> _Data excerpts_:
-- ==== Sys2Proof/Machine/RingView.lean ====
section
/-! DEFINITION. The ring manager's shared operations (14): rings and their owners, HEAD, publication, events, the write-back of a timed frame. -/
namespace Sys2Proof.Machine

/-- Ring `r`. -/
def Dev.ringAt (d : Dev) (r : Nat) : RingSt := d.ring.lookD r RingSt.reset

/-- `d` with ring `r` changed by `f`. -/
def Dev.updRing (d : Dev) (r : Nat) (f : RingSt → RingSt) : Dev := d.setRing (d.ring.put r (f (d.ringAt r)))

/-- The function that owns ring `r` (R377). -/
def Dev.ringOwner (d : Dev) (r : Nat) : Option Nat :=
  d.fns.find? fun f => d.fnState f != 0 && decide (d.fnCtl f RGM_FUNC_CTL_RING_BASE ≤ r) &&
    decide (r < d.fnCtl f RGM_FUNC_CTL_RING_BASE + d.fnCtl f RGM_FUNC_CTL_RING_COUNT)

/-- The local number of ring `r` of function `f`. -/
def Dev.ringLocal (d : Dev) (f r : Nat) : Nat := r - d.fnCtl f RGM_FUNC_CTL_RING_BASE

/-- Fields of a ring's configuration (R382). -/
def RingSt.kind (x : RingSt) : Nat := RGM_RING_CFG_KIND.get x.cfg
def RingSt.size (x : RingSt) : Nat := 2 ^ RGM_RING_CFG_SIZE_LOG2.get x.cfg
def RingSt.bufBytes (x : RingSt) : Nat := RGM_RING_CFG_BUF_KIB.get x.cfg * 1024
def RingSt.coherent (x : RingSt) : Bool := RGM_RING_CFG_COHERENT.get x.cfg == 1
def RingSt.roDefault (x : RingSt) : Bool := RGM_RING_CFG_RO_DEFAULT.get x.cfg == 1

/-- The address of index `i`'s slot (R386). -/
def RingSt.slot (x : RingSt) (i : Nat) : Nat := x.base + 32 * (i % x.size)

/-- `a - b` modulo 65,536 (R386). -/
def idxSub (a b : Nat) : Nat := (a % 65536 + 65536 - b % 65536) % 65536

/-- A write into a ring's slots: a coherent ring drops its own copy of the line first (R398). -/
def Dev.slotWrite (d : Dev) (f r i off : Nat) (ro : Bool) (data : List Byte) : Dev :=
  let a := (d.ringAt r).slot i
  (d.updRing r fun x => { x with held := x.held.filter fun h => h.addr != a / 64 * 64 }).fnWrite f ro (a + off) data

/-! What the traffic manager sees of a receive ring (10 R279). -/

/-- Whether ring `r` is FROZEN. -/
def Dev.ringFrozen (d : Dev) (r : Nat) : Bool := (d.ringAt r).state == 3

/-- Whether ring `r`, or the TF it must belong to (any PF for 0xFFFF), is disabled, resetting or absent: a number of 4,096 and more names no TF. -/
def Dev.ringDown (d : Dev) (r tf : Nat) : Bool :=
  match d.ringOwner r with
  | none => true
  | some f => d.fnState f != 2 || (d.ringAt r).state == 0 || (tf != 0xFFFF && (decide (4096 ≤ tf) || (tf != f && d.fnState tf != 2)))

/-- Whether a frame of the tenant function `tf` (a PF for 0xFFFF) may enter ring `r`: a ring of kind RX of that function (R390). -/
def Dev.ringFits (d : Dev) (r tf : Nat) : Bool :=
  (d.ringAt r).kind == 2 && (d.ringOwner r).any fun f => if tf = 0xFFFF then decide (4096 ≤ f) else f == tf

/-- The slots a delivery of `b` bytes fills in ring `x` (R390). -/
def RingSt.slotsFor (x : RingSt) (b : Nat) : Nat := max 1 ((b + x.bufBytes - 1) / max 1 x.bufBytes)

/-- The bytes of a delivery: an exception's own, or the frame's as it stands. -/
def Dev.delivLen (d : Dev) (q : Deliv) : Nat :=
  match q.frame with
  | some id => ((d.frames.look id).map fun f => f.data.length).getD 0
  | none => q.bytes.length

/-- The posted slots of ring `r` that are neither filled nor taken by a delivery that waits: of the entries `[HEAD, PROD)` (R386). -/
def Dev.ringFree (d : Dev) (r : Nat) : Nat :=
  let x := d.ringAt r
  idxSub x.prod x.head - (x.rxq.map fun q => x.slotsFor (d.delivLen q)).sum

/-- Whether ring `r` is enabled and running and has a posted descriptor not yet filled, or is running and one the frames of `tf` may not enter, which needs no descriptor for the drop (R390). -/
def Dev.ringCanTake (d : Dev) (r tf : Nat) : Bool := (d.ringAt r).state == 1 && (d.ringFree r != 0 || !d.ringFits r tf)

/-! Events and messages (R394 to R396). -/

/-- The publication block of ring `r` (R392, R395). -/
def Dev.pubBlock (d : Dev) (f r : Nat) : List Byte :=
  let x := d.ringAt r
  if x.kind = 3 then
    leBytes 2 x.prod ++ leBytes 1 x.state ++ leBytes 1 (b2n x.folded) ++ leBytes 2 x.gen ++ List.replicate 10 0 ++
      leBytes ((d.fnCtl f RGM_FUNC_CTL_RING_COUNT + 7) / 8) x.summary
  else leBytes 2 x.head ++ leBytes 1 x.state ++ leBytes 1 x.errReason ++ leBytes 2 x.errIndex ++ [0, 0]

/-- An event ring's message is due (R396): vector VECTOR of its function. -/
def Dev.evMessage (d : Dev) (f r : Nat) : Dev :=
  let v := RGM_RING_MOD_VECTOR.get (d.ringAt r).mod
  let d := d.updRing r fun x => { x with armed := false, evSince := 0, t0 := none }
  if 4096 ≤ f then d.msix (f - 4096) v
  else if v < d.fld (RGM_FUNC_MSG f) RGM_FUNC_MSG_MSG_COUNT then d.msgDue f (d.fld (RGM_FUNC_MSG f) RGM_FUNC_MSG_MSG_BASE + v)
  else d.count (rgmCnt 13)

/-- Whether an armed event ring's message is due (R396). -/
def RingSt.evDue (x : RingSt) (now : Nat) : Bool :=
  x.armed && match x.t0 with
    | some t => decide (max (RGM_RING_MOD_MOD_COUNT.get x.mod) 1 ≤ x.evSince) || decide (t + 256 * RGM_RING_MOD_MOD_TIME.get x.mod ≤ now)
    | none => false

/-- The message of event ring `r` is sent when it is due. -/
def Dev.evModerate (d : Dev) (f r : Nat) : Dev := if (d.ringAt r).evDue d.now then d.evMessage f r else d

/-- One event more counts toward the message. -/
def RingSt.evCounted (x : RingSt) (now : Nat) : RingSt := { x with evSince := x.evSince + 1, t0 := some (x.t0.getD now) }

/-- An event of local ring `l` is folded into the summary (R395). -/
def RingSt.fold (x : RingSt) (l : Nat) : RingSt :=
  { x with summary := setBit x.summary l true, folded := true, gen := if x.summary.testBit l then x.gen else (x.gen + 1) % 65536 }

/-- An event of kind `k` of ring `r` (R394): posted to its event ring, or folded when that ring is full, in ERROR or FROZEN (R395). -/
def Dev.postEvent (d : Dev) (f r k : Nat) : Dev :=
  let x := d.ringAt r
  let er := RGM_RING_CFG_EV_RING.get x.cfg
  let e := d.ringAt er
  let l := d.ringLocal f r
  if RGM_RING_CFG_EV_EN.get x.cfg = 0 || e.kind != 3 then d
  else if e.state = 1 && decide (idxSub e.prod e.head < e.size) then
    let bytes := leBytes 2 l ++ leBytes 1 k ++ [0] ++ leBytes 2 x.head ++ [0, 0] ++ leBytes 8 d.now ++ List.replicate 16 0
    let d := d.slotWrite f er e.prod 0 e.roDefault bytes
    let d := d.onlyIf (k == 1) fun d => d.updRing r fun x => { x with lastProgress := some e.prod }
    let d := (d.updRing er fun e => RingSt.evCounted { e with prod := (e.prod + 1) % 65536 } d.now).count (rgmCnt 6)
    (d.fnWrite f false e.pub (d.pubBlock f er)).evModerate f er
  else if e.state = 1 || e.state = 2 || e.state = 3 then
    let d := (d.updRing er fun e => e.fold l |>.evCounted d.now).count (rgmCnt 7)
    (d.onlyIf (e.state != 3) fun d => d.fnWrite f false e.pub (d.pubBlock f er)).evModerate f er
  else d

/-- Whether the last PROGRESS event of ring `r` has been consumed: CONS of its event ring has passed it (R394). -/
def Dev.progressFree (d : Dev) (r : Nat) : Bool :=
  match (d.ringAt r).lastProgress with
  | none => true
  | some i =>
    let e := d.ringAt (RGM_RING_CFG_EV_RING.get (d.ringAt r).cfg)
    !decide (idxSub i e.head < idxSub e.prod e.head)

/-- What waits to be published of ring `r` is issued: its block, then its events (R392, R394, 13 R358). -/
def Dev.publish (d : Dev) (r : Nat) : Dev :=
  match d.ringOwner r with
  | none => d
  | some f =>
    let x := d.ringAt r
    if !x.pubWait || !d.fnCan f then d else
    let d := (d.updRing r fun x => { x with pubWait := false, evWait := 0 }).fnWrite f false x.pub (d.pubBlock f r)
    let d := d.onlyIf (x.evWait.testBit 2) fun d => d.postEvent f r 2
    let d := d.onlyIf (x.evWait.testBit 3) fun d => d.postEvent f r 3
    if x.evWait.testBit 1 && d.progressFree r then d.postEvent f r 1 else d

/-- A publication of ring `r` waits, with the event of kind `k` (0 for none). -/
def Dev.pubWaits (d : Dev) (r k : Nat) : Dev :=
  d.updRing r fun x => { x with pubWait := true, evWait := if k = 0 then x.evWait else setBit x.evWait k true }

/-- HEAD moves past every leading chain that is done (R391). -/
def Dev.headMoves (d : Dev) (r : Nat) : Dev :=
  let x := d.ringAt r
  let ready := x.chains.takeWhile fun c => c.stage == 3
  if ready.isEmpty then d
  else (d.updRing r fun x => { x with chains := x.chains.drop ready.length, head := (x.head + (ready.map TxChain.count).sum) % 65536 }).pubWaits r 1

/-- Chain `id` of ring `r`, if the ring still has it. -/
def RingSt.chain? (x : RingSt) (id : Nat) : Option TxChain := x.chains.find? fun c => c.id == id

/-- The write-back of a timed chain: WB_STATUS (1 SENT, 2 DROPPED) and WB_STAMP in the slot of its last descriptor; the chain is done once it is issued (R388, R391, R393). While no request
may be issued it waits (13 R367). -/
def Dev.txWriteback (d : Dev) (r id status stamp : Nat) : Dev :=
  match (d.ringAt r).chain? id, d.ringOwner r with
  | some c, some f =>
    if d.fnCan f then
      let d := d.slotWrite f r (c.first + c.count - 1) 0x10 c.ro (leBytes 1 status ++ List.replicate 7 0 ++ leBytes 8 stamp)
      (d.updRing r fun x => { x with chains := x.chains.map fun y => if y.id = id then { y with stage := 3, wb := none } else y }).headMoves r
    else d.updRing r fun x => { x with chains := x.chains.map fun y => if y.id = id then { y with wb := some (status, stamp) } else y }
  | _, _ => d

/-- The write-backs of ring `r` that wait are issued, oldest first, where they may be. -/
def Dev.wbRetry (d : Dev) (r : Nat) : Dev :=
  d.each (d.ringAt r).chains fun d c => match c.wb with
    | some (status, stamp) => if c.stage = 2 then d.txWriteback r c.id status stamp else d
    | none => d

/-- A frame of chain `id` of ring `r` leaves the part: a timed chain's write-back is due, with `stamp` (0 when dropped) (R47, R393). -/
def Dev.chainLeaves (d : Dev) (r id status stamp : Nat) : Dev :=
  match (d.ringAt r).chain? id with
  | some c => if c.ts && c.stage == 2 then d.txWriteback r id status stamp else d
  | none => d

end Sys2Proof.Machine
end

> _What to produce_: Give again exactly, and only, the lines above starting at the one with "else if e.state = 1 ||" and ending at the one with "it (R394). -/".

> _Answer to this problem_:
  else if e.state = 1 || e.state = 2 || e.state = 3 then
    let d := (d.updRing er fun e => e.fold l |>.evCounted d.now).count (rgmCnt 7)
    (d.onlyIf (e.state != 3) fun d => d.fnWrite f false e.pub (d.pubBlock f er)).evModerate f er
  else d

/-- Whether the last PROGRESS event of ring `r` has been consumed: CONS of its event ring has passed it (R394). -/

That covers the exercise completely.